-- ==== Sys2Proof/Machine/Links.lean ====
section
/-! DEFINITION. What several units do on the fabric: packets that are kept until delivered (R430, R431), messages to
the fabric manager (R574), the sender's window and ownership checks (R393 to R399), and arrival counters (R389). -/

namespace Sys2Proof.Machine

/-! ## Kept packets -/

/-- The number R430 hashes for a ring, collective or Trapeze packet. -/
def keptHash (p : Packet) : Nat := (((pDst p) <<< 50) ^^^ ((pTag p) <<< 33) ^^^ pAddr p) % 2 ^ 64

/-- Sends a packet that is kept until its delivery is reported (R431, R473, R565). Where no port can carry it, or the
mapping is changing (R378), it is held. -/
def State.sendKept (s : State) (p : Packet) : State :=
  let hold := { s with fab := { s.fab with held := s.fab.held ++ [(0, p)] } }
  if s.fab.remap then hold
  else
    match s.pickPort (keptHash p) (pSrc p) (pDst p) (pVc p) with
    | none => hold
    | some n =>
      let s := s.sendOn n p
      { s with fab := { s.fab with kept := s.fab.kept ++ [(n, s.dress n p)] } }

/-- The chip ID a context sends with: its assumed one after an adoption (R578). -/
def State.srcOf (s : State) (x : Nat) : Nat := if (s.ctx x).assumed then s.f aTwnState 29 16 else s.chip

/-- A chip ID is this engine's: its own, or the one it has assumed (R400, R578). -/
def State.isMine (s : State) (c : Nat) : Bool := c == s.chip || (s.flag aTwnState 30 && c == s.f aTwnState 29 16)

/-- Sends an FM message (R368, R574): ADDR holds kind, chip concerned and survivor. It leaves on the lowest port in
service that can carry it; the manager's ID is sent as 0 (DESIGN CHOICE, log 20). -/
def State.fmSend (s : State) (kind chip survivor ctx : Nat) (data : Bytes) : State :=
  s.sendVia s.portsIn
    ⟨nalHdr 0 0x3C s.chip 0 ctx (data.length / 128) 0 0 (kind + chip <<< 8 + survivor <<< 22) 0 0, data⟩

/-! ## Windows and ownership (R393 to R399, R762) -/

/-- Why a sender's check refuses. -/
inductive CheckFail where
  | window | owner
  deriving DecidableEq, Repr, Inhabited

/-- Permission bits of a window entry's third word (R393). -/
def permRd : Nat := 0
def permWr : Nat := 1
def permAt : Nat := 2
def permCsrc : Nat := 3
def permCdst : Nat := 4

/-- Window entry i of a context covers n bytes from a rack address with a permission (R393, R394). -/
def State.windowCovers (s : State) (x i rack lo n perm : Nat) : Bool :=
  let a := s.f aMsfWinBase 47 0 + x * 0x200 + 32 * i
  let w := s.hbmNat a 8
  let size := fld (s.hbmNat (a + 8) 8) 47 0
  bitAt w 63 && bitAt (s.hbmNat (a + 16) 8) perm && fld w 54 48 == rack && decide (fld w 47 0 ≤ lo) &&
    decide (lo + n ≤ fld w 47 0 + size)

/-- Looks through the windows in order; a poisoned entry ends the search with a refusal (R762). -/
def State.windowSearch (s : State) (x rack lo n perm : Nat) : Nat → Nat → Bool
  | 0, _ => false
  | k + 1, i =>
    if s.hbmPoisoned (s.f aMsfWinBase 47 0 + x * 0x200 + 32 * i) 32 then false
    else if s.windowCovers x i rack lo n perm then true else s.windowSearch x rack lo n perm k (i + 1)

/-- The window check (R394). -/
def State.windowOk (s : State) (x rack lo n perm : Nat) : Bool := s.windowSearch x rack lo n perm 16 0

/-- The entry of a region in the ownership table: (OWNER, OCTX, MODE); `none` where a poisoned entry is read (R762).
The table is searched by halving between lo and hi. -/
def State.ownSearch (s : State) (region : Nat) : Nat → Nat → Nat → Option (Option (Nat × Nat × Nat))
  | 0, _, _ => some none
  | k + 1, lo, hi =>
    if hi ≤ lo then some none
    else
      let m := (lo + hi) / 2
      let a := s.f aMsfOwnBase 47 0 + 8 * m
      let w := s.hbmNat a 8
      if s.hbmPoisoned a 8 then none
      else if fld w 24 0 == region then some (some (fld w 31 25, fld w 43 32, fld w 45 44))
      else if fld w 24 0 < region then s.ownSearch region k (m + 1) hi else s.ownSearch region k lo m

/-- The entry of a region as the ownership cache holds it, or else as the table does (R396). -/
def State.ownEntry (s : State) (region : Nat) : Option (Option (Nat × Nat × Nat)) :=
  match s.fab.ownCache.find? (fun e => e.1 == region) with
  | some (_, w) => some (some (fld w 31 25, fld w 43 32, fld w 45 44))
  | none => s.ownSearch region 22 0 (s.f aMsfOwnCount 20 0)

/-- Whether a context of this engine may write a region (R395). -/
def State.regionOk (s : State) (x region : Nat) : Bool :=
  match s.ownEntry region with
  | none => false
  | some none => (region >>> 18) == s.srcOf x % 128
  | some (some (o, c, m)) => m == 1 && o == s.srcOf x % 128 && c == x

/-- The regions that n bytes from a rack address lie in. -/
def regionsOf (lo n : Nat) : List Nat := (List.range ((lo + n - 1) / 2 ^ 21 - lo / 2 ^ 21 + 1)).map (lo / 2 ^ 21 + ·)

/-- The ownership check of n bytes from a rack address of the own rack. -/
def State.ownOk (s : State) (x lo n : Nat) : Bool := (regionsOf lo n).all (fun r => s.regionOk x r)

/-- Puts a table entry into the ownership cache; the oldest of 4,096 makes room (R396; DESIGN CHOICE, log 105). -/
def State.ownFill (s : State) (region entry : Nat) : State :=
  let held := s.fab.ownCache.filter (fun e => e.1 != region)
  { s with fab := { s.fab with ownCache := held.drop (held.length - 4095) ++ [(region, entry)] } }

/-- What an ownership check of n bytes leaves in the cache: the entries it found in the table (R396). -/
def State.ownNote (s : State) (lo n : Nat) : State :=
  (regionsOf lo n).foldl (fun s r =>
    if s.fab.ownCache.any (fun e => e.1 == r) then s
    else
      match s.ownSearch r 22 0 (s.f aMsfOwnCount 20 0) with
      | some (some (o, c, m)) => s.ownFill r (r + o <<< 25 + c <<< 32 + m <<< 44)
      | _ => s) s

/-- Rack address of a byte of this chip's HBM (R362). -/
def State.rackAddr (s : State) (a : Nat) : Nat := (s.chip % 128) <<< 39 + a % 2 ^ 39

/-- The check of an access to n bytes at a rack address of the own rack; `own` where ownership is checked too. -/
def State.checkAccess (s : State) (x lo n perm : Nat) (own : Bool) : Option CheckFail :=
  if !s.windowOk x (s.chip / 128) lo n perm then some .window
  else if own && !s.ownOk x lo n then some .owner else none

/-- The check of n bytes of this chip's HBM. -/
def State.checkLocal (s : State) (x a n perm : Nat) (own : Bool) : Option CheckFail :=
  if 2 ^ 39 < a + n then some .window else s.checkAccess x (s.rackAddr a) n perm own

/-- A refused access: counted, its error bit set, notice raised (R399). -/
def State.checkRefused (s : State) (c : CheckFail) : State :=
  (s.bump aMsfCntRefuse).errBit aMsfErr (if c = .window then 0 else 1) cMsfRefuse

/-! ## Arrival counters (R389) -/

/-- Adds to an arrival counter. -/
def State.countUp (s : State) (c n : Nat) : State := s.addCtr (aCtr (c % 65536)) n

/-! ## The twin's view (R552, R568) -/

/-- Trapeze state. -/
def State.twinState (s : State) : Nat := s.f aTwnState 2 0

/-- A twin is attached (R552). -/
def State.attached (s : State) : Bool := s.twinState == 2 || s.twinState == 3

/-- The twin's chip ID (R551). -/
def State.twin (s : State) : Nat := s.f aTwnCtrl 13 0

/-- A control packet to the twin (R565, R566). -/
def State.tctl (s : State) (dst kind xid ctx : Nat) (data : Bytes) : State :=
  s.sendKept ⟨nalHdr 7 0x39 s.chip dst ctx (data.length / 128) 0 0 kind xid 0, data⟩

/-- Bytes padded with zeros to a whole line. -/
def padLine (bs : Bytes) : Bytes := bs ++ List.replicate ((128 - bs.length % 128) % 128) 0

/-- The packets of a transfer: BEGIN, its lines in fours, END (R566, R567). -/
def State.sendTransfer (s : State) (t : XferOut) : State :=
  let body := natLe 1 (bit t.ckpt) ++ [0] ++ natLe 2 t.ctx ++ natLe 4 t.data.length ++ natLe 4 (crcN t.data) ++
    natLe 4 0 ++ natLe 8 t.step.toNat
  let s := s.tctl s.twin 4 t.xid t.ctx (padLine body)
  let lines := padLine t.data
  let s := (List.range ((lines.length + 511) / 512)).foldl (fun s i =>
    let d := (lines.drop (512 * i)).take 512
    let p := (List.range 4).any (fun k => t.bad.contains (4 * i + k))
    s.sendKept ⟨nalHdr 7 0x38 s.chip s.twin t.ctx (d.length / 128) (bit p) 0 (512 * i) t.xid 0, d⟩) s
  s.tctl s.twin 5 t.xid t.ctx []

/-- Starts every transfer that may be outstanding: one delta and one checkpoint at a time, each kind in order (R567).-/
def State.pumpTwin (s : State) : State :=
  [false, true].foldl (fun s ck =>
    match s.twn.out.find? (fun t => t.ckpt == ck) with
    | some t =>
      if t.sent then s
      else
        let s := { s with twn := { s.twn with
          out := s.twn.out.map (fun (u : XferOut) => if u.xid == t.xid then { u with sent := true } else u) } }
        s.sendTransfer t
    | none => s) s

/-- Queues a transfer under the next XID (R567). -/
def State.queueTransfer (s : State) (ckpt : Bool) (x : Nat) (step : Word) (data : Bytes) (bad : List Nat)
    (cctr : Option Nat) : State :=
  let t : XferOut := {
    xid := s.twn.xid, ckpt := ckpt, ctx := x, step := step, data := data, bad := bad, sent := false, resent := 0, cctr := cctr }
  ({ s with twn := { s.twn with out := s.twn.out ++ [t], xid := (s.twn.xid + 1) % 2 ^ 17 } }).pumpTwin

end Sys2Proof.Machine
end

◆ TASK OBJECTIVE ◆
Copy every line above in which the string "match" shows up.

◆ SOLUTION ◆
    match s.pickPort (keptHash p) (pSrc p) (pDst p) (pVc p) with
  match s.fab.ownCache.find? (fun e => e.1 == region) with
  match s.ownEntry region with
      match s.ownSearch r 22 0 (s.f aMsfOwnCount 20 0) with
    match s.twn.out.find? (fun t => t.ckpt == ck) with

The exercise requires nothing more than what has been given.